To reproduce, open a domain that is not wikimedia-based, and type in the console in the developer tools:

await (await fetch('https://en.wikipedia.org/api/rest_v1/page/summary/Carnivorous')).json()

You will see on the network tab a 200, instead of a 302 that you see if you visit the url directly in the browser URL.

@Pchelolo thoughts?

I see a 200 in both Safari and Chrome, but the result is Carnivore - the target of the redirect. I believe the browser just follows the redirect by default and not shows it. Or am I supposed to see something else there?

The result that @SBisson is seeing is coming from Varnish:

age: 74298
etag: W/"932739206/80397760-3471-11ea-aa69-9fd8dec7efad"
x-cache: cp1089 hit, cp1083 hit/41

Neither of us seem to be able to reproduce due to our geographic location, as my requests are routed to a different data center.

The revision ID you're seeing 932739206 belongs to Carnivore article. I guess there were some renaming/moving of the article and the Varnish purge got lost.

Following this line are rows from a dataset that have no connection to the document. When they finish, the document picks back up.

theorem execDisableSlotExpiry_keeps {p : Part} {t : Nat} {s : State} {fin : State} (h : execDisableSlotExpiry p t s = .next fin) : Keeps True True True True True True True True True True False True False True False False False True s fin := by
  have h_s : Keeps True True True True True True True True True True False True False True False False False True s s := Keeps.refl s
  unfold execDisableSlotExpiry at h
  obtain rfl := Host.Outcome.next.inj h
  try dsimp only
  repeat' first
    | (with_reducible first
      | assumption | apply ite_keeps | apply ite_keeps2 | apply ite_keeps1 | apply State.abortCtx_keeps
      | apply State.advance_keeps | apply State.closeCtx_keeps | apply State.liveApply_keeps | apply State.modPart_keeps
      | apply State.stageOff_keeps | apply foldl_keeps)
    | (intro _ _ _; try dsimp only) | (intro _ _; try dsimp only) | (intro _; try dsimp only)
    | (apply Keeps.mk; dsimp only; with_reducible refine Keeps.upd ?_) | split | dsimp only

theorem State.flrDone_keeps {root : State} {s : State} {f : Nat} (h_s : Keeps q1 q2 True q4 q5 q6 q7 q8 q9 q10 q11 True q13 q14 q15 q16 q17 q18 root s) : Keeps q1 q2 True q4 q5 q6 q7 q8 q9 q10 q11 True q13 q14 q15 q16 q17 q18 root (State.flrDone s f) := by
  unfold State.flrDone
  try dsimp only
  repeat' first
    | (with_reducible first
      | assumption | apply State.raise_keeps)
    | (intro _ _ _; try dsimp only) | (intro _ _; try dsimp only) | (intro _; try dsimp only)
    | (apply Keeps.mk; dsimp only; with_reducible refine Keeps.upd ?_) | dsimp only

theorem State.pfFlrEnd_keeps {root : State} {s : State} (h_s : Keeps q1 q2 True q4 q5 q6 q7 q8 q9 q10 q11 True q13 True q15 q16 q17 q18 root s) : Keeps q1 q2 True q4 q5 q6 q7 q8 q9 q10 q11 True q13 True q15 q16 q17 q18 root (State.pfFlrEnd s) := by
  unfold State.pfFlrEnd
  try dsimp only
  repeat' first
    | (with_reducible first
      | assumption | apply ite_keeps | apply State.flrDone_keeps)
    | (intro _ _ _; try dsimp only) | (intro _ _; try dsimp only) | (intro _; try dsimp only)
    | (apply Keeps.mk; dsimp only; with_reducible refine Keeps.upd ?_) | split | dsimp only

theorem execPartDisabled_keeps {p : Part} {t : Nat} {s : State} {fin : State} (h : execPartDisabled p t s = .next fin) : Keeps False False True True False True False False True False False True False True False False False False s fin := by
  have h_s : Keeps False False True True False True False False True False False True False True False False False False s s := Keeps.refl s
  unfold execPartDisabled at h
  obtain rfl := Host.Outcome.next.inj h
  try dsimp only
  repeat' first
    | (with_reducible first
      | assumption | apply ite_keeps | apply ite_keeps2 | apply ite_keeps1 | apply State.advance_keeps
      | apply State.flrDone_keeps | apply State.liveApply_keeps | apply State.modPart_keeps | apply State.pfFlrEnd_keeps
      | apply State.raise_keeps)
    | (intro _ _ _; try dsimp only) | (intro _ _; try dsimp only) | (intro _; try dsimp only)
    | (apply Keeps.mk; dsimp only; with_reducible refine Keeps.upd ?_) | split | dsimp only
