-- ==== Sys2Proof/Laws/Wipes.lean ====
section
/-!
SUPPORT. What the resets keep: the queue and the canonical form of memory.
-/

namespace Sys2Proof.Machine

open Sys2Proof

set_option Elab.async false

/-- What a reset keeps too: the queue, the canonical forms, and the direction of the count of free values. -/
structure Wipes (r t : State) : Prop where
  pending : t.pending = r.pending
  mem : Mem.wf r.mem = true → Mem.wf t.mem = true
  ecc : SMap.wf zeroUnlisted r.ecc = true → SMap.wf zeroUnlisted t.ecc = true
  free : r.free ≤ t.free

theorem Keeps.wipes {r t : State} (h : Keeps True True True True True True True True True True True True True True True True True True r t) : Wipes r t :=
  ⟨h.c.pending, h.c.memWf, h.c.eccWf, h.c.free⟩

theorem Keeps.wipesOf {q1 q2 q3 q4 q5 q6 q7 q8 q9 q10 q11 q12 q13 q14 q15 q16 q17 q18 : Prop} {r t : State} (h : Keeps q1 q2 q3 q4 q5 q6 q7 q8 q9 q10 q11 q12 q13 q14 q15 q16 q17 q18 r t) : Wipes r t :=
  ⟨h.c.pending, h.c.memWf, h.c.eccWf, h.c.free⟩

theorem Wipes.trans {a b c : State} (h : Wipes a b) (g : Wipes b c) : Wipes a c :=
  ⟨g.pending.trans h.pending, fun x => g.mem (h.mem x), fun x => g.ecc (h.ecc x), Nat.le_trans h.free g.free⟩

theorem Wipes.refl (a : State) : Wipes a a := (Keeps.refl a).wipes

theorem State.cold_wipes (s : State) : Wipes s s.cold := by
  have h := (State.pinsDown_keeps (cold := true) (Keeps.refl s)).wipes
  exact ⟨h.pending, fun _ => rfl, fun _ => rfl, h.free⟩

theorem keepAbove_wf {α : Type} [DecidableEq α] (d : Nat → α) (recovery : Bool) (lo : Nat) (m : SMap α)
    (h : SMap.wf d m = true) : SMap.wf d (if recovery then m.filter fun e => decide (lo ≤ e.1) else []) = true := by
  split
  · exact SMap.filter_wf d _ m h
  · rfl

theorem State.warmFrom_keeps {root s : State} {recovery : Bool} (h : Keeps True True True True True True True True True True True True True True True True True True root s) : Keeps True True True True True True True True True True True True True True True True True True root
    (if recovery then (s.sec.dbgOpen.filter fun e => decide (3 ≤ e.1)).foldl (fun t e => t.debugEnd e.1 e.2.2) (s.pinsDown false)
     else ((s.sec.dbgOpen.filter fun e => decide (3 ≤ e.1)).foldl (fun t e => t.debugEnd e.1 e.2.2) (s.pinsDown false)).dropUpdate) := by
  have h1 : Keeps True True True True True True True True True True True True True True True True True True root ((s.sec.dbgOpen.filter fun e => decide (3 ≤ e.1)).foldl (fun t e => t.debugEnd e.1 e.2.2) (s.pinsDown false)) := by
    apply foldl_keeps
    · intro t x ht
      exact State.debugEnd_keeps ht
    · exact State.pinsDown_keeps h
  exact ite_keeps h1 (State.dropUpdate_keeps h1)

theorem State.warm_wipes (s : State) (recovery : Bool) : Wipes s (s.warm recovery) := by
  have h := (State.warmFrom_keeps (recovery := recovery) (Keeps.refl s)).wipes
  exact ⟨h.pending, fun x => keepAbove_wf _ _ _ _ (h.mem x), fun x => keepAbove_wf _ _ _ _ (h.ecc x), h.free⟩
theorem State.beginStart_wipes (s : State) (a b : Nat) : Wipes s (s.beginStart a b) := by
  unfold State.beginStart
  extract_lets src s1
  have h1 : Wipes s s1 := ⟨rfl, id, id, Nat.le_refl _⟩
  clear_value s1
  exact h1.trans (State.beginStep_keeps (State.decideVariant_keeps (State.emit_keeps (Keeps.refl s1)))).wipes

theorem execPorstAssert_wipes {s fin : State} (h : execPorstAssert s = .next fin) : Wipes s fin := by
  unfold execPorstAssert at h
  obtain rfl := Host.Outcome.next.inj h
  have h1 := State.cold_wipes s
  exact ⟨h1.pending, h1.mem, h1.ecc, h1.free⟩

theorem execPorstRelease_wipes {a b : Fin 8} {s fin : State} (h : execPorstRelease a b s = .next fin) : Wipes s fin := by
  unfold execPorstRelease at h
  obtain rfl := Host.Outcome.next.inj h
  split
  · exact Wipes.refl s
  · extract_lets src s1
    have h1 : Wipes s s1 := ⟨rfl, id, id, Nat.le_refl _⟩
    clear_value s1
    split
    · exact h1
    · exact h1.trans (State.beginStart_wipes _ _ _)

theorem execRailFault_wipes {bad : Bool} {a b : Fin 8} {s fin : State} (h : execRailFault bad a b s = .next fin) : Wipes s fin := by
  unfold execRailFault at h
  obtain rfl := Host.Outcome.next.inj h
  split
  · have h1 := State.cold_wipes s
    exact ⟨h1.pending, h1.mem, h1.ecc, h1.free⟩
  · split
    · extract_lets src s1
      have h1 : Wipes s s1 := ⟨rfl, id, id, Nat.le_refl _⟩
      clear_value s1
      split
      · exact h1.trans (State.beginStart_wipes _ _ _)
      · exact h1
    · exact Wipes.refl s

theorem execPerstAssert_wipes {t : Nat} {s fin : State} (h : execPerstAssert t s = .next fin) : Wipes s fin := by
  unfold execPerstAssert at h
  obtain rfl := Host.Outcome.next.inj h
  split
  · exact ⟨rfl, id, id, Nat.le_refl _⟩
  · exact (State.advance_keeps (t := t) (Keeps.refl s)).wipes.trans (State.warm_wipes _ _)

theorem State.live_wipes {s : State} {f : State → State} (h : Wipes s (f s)) : Wipes s (s.live f) := by
  unfold State.live
  split
  · exact Wipes.refl s
  · exact h

theorem execDeviceRecovery_wipes {beat almOk : Bool} {t : Nat} {s fin : State} (h : execDeviceRecovery beat almOk t s = .next fin) :
    Wipes s fin := by
  unfold execDeviceRecovery at h
  obtain rfl := Host.Outcome.next.inj h
  apply State.live_wipes
  have ha : Keeps True True True True True True True True True True True True True True True True True True s (s.advance t) := State.advance_keeps (Keeps.refl s)
  generalize s.advance t = x at ha ⊢
  dsimp only
  split
  · have h1 : Keeps True True True True True True True True True True True True True True True True True True s (((((x.almanac { start := 0, step := 0x12, outcome := 1 } almOk).bump pgFlt 0x88 none).raise pgFlt 14 none).fltLog
        { kind := 8, action := 7, cls := 9, detail := 7 }).notice 1) :=
      State.notice_keeps (State.fltLog_keeps (State.raise_keeps (State.bump_keeps (State.almanac_keeps ha))))
    generalize ((((x.almanac { start := 0, step := 0x12, outcome := 1 } almOk).bump pgFlt 0x88 none).raise pgFlt 14 none).fltLog
        { kind := 8, action := 7, cls := 9, detail := 7 }).notice 1 = y at h1 ⊢
    have h2 := h1.wipes.trans (State.warm_wipes y true)
    generalize y.warm true = z at h2 ⊢
    have h3 : Wipes s { z with pwr := { z.pwr with recovering := true } } := ⟨h2.pending, h2.mem, h2.ecc, h2.free⟩
    exact h3.trans (State.beginStep_keeps (Keeps.refl _)).wipes
  · exact ha.wipes

end Sys2Proof.Machine
end

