theorem State.onPage_of {s : State} {v : View} {no : Nat} {p : Page} (h : s.opens v no p = true) (off : Nat)
    (f : Page → State → State) : s.onPage v no off f = f p s := by
  unfold State.onPage
  rw [State.written_of (State.opens_takes h)]
  unfold State.opens at h
  simp only [Bool.and_eq_true, decide_eq_true_eq, Bool.or_eq_true, Bool.not_eq_true'] at h
  obtain ⟨⟨⟨-, h1⟩, h2⟩, h3⟩ := h
  rw [h1]
  dsimp only
  rw [if_neg, if_pos h3]
  rintro ⟨h4, h5⟩
  rcases h2 with h2 | h2
  · simp [h2] at h4
  · exact h5 h2

theorem State.live_opens {s : State} {v : View} {no : Nat} {p : Page} (h : s.opens v no p = true) (off : Nat)
    (f : Page → State → State) : (s.live fun s => s.onPage v no off f) = f p s := by
  rw [State.live_takes (State.opens_takes h), State.onPage_of h]

/-! ### What the passing of time and the record of an apply leave -/

@[simp] theorem State.noteApply_mem (t s : State) : (t.noteApply s).mem = t.mem :=
  Keeps.mem_eq (State.noteApply_leaves s t : LeavesMem t _)

@[simp] theorem State.noteApply_ecc (t s : State) : (t.noteApply s).ecc = t.ecc :=
  Keeps.ecc_eq (State.noteApply_leaves s t : LeavesEcc t _)

@[simp] theorem State.noteApply_hub (t s : State) : (t.noteApply s).hub = t.hub :=
  Keeps.hub_eq (State.noteApply_leaves s t : LeavesHub t _)

@[simp] theorem State.noteApply_sdl (t s : State) : (t.noteApply s).sdl = t.sdl :=
  Keeps.sdl_eq (State.noteApply_leaves s t : LeavesSdl t _)

@[simp] theorem State.noteApply_plots (t s : State) : (t.noteApply s).plots = t.plots :=
  Keeps.plots_eq (State.noteApply_leaves s t : LeavesPlots t _)

@[simp] theorem State.noteApply_flt (t s : State) : (t.noteApply s).flt = t.flt :=
  Keeps.flt_eq (State.noteApply_leaves s t : LeavesFlt t _)

@[simp] theorem State.noteApply_rms (t s : State) : (t.noteApply s).rms = t.rms :=
  Keeps.rms_eq (State.noteApply_leaves s t : LeavesRms t _)

@[simp] theorem State.noteApply_thr (t s : State) : (t.noteApply s).thr = t.thr :=
  Keeps.thr_eq (State.noteApply_leaves s t : LeavesThr t _)

@[simp] theorem State.noteApply_trn (t s : State) : (t.noteApply s).trn = t.trn :=
  Keeps.trn_eq (State.noteApply_leaves s t : LeavesTrn t _)

@[simp] theorem State.noteApply_irg (t s : State) : (t.noteApply s).irg = t.irg :=
  Keeps.irg_eq (State.noteApply_leaves s t : LeavesIrg t _)

@[simp] theorem State.noteApply_ring (t s : State) : (t.noteApply s).ring = t.ring :=
  Keeps.ring_eq (State.noteApply_leaves s t : LeavesRing t _)

@[simp] theorem State.noteApply_sec (t s : State) : (t.noteApply s).sec = t.sec :=
  Keeps.sec_eq (State.noteApply_leaves s t : LeavesSec t _)

@[simp] theorem State.noteApply_ddr (t s : State) : (t.noteApply s).ddr = t.ddr :=
  Keeps.ddr_eq (State.noteApply_leaves s t : LeavesDdr t _)

@[simp] theorem State.noteApply_pwr (t s : State) : (t.noteApply s).pwr = t.pwr :=
  Keeps.pwr_eq (State.noteApply_leaves s t : LeavesPwr t _)

@[simp] theorem State.noteApply_gk (t s : State) : (t.noteApply s).gk = t.gk :=
  Keeps.gk_eq (State.noteApply_leaves s t : LeavesGk t _)

@[simp] theorem State.noteApply_beds (t s : State) : (t.noteApply s).beds = t.beds :=
  Keeps.beds_eq (State.noteApply_leaves s t : LeavesBeds t _)

@[simp] theorem State.noteApply_act (t s : State) : (t.noteApply s).gate.act = t.gate.act :=
  Keeps.act_eq (State.noteApply_leaves s t : LeavesAct t _)

theorem State.advance_ref (s : State) (t : Nat) : (s.advance t).sdl.ref = max s.sdl.ref t := by
  show (s.sdl.advance s.gridEn s.slewPpb t).ref = _
  unfold Sundial.advance
  split
  · omega
  · simp only; omega

@[simp] theorem State.advance_out (s : State) (t : Nat) : (s.advance t).hub.out = s.hub.out := by
  unfold State.advance
  dsimp only
  split <;> rfl

@[simp] theorem State.advance_gkHalted (s : State) (t : Nat) : (s.advance t).hub.gkHalted = s.hub.gkHalted := by
  unfold State.advance
  dsimp only
  split <;> rfl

Strange, before for me Carnivorous redirected with a 302 to Carnivore and now it is a 200 with type no-extract.

What about https://en.wikipedia.org/api/rest_v1/page/summary/Domesticated?

SBisson raised the priority of this task from Medium to High.Jul 28 2020, 2:54 PM

This is happening to me again on the Wikipedia-Preview project. The redirects are not being processed from CORS requests.

Are we making the requests wrong, is it RB, who can help?

https://en.wikipedia.org/api/rest_v1/page/summary/Chinko_Project

@AMooney @Pchelolo from Prod Infra side this sounds to fall on our side. Can we schedule it into Clinic Duty? Seems like a good task for knowledge transfer :) May be even for the skill matrix!

Target for this is within: Q1

https://github.com/wikimedia/restbase/pull/1272 might actually help with this - we resolve redirects internally for CORS requests because there was an issue with browsers handling them. But, we were doing it wrong, making Varnish caching layers go a little crazy. Let's see if the issue is resolved once that pull request it merged/deployed before digging more.

Coincidentally, I've been looking at this one today as well. FWIW, the only way I can reproduce the behavior with a local RESTBase is by including a Cache-Control: no-cache header on the incoming summary request, thereby short-circuiting redirect-resolving here. (Why is it skipped in the case of no-cache requests?) Is it possible that Varnish/ATS are injecting a Cache-Control: no-cache header on incoming CORS requests for some reason?

A case could be made that mobileapps should respond with 400 Bad Request if the requested title is a redirect.

MSantos assigned this task to Pchelolo.
MSantos subscribed.

I can't reproduce this error and it seems that it was fixed on the RESTBase side. I'll be bold and close this task as resolved, but please reopen it in case I'm missing something.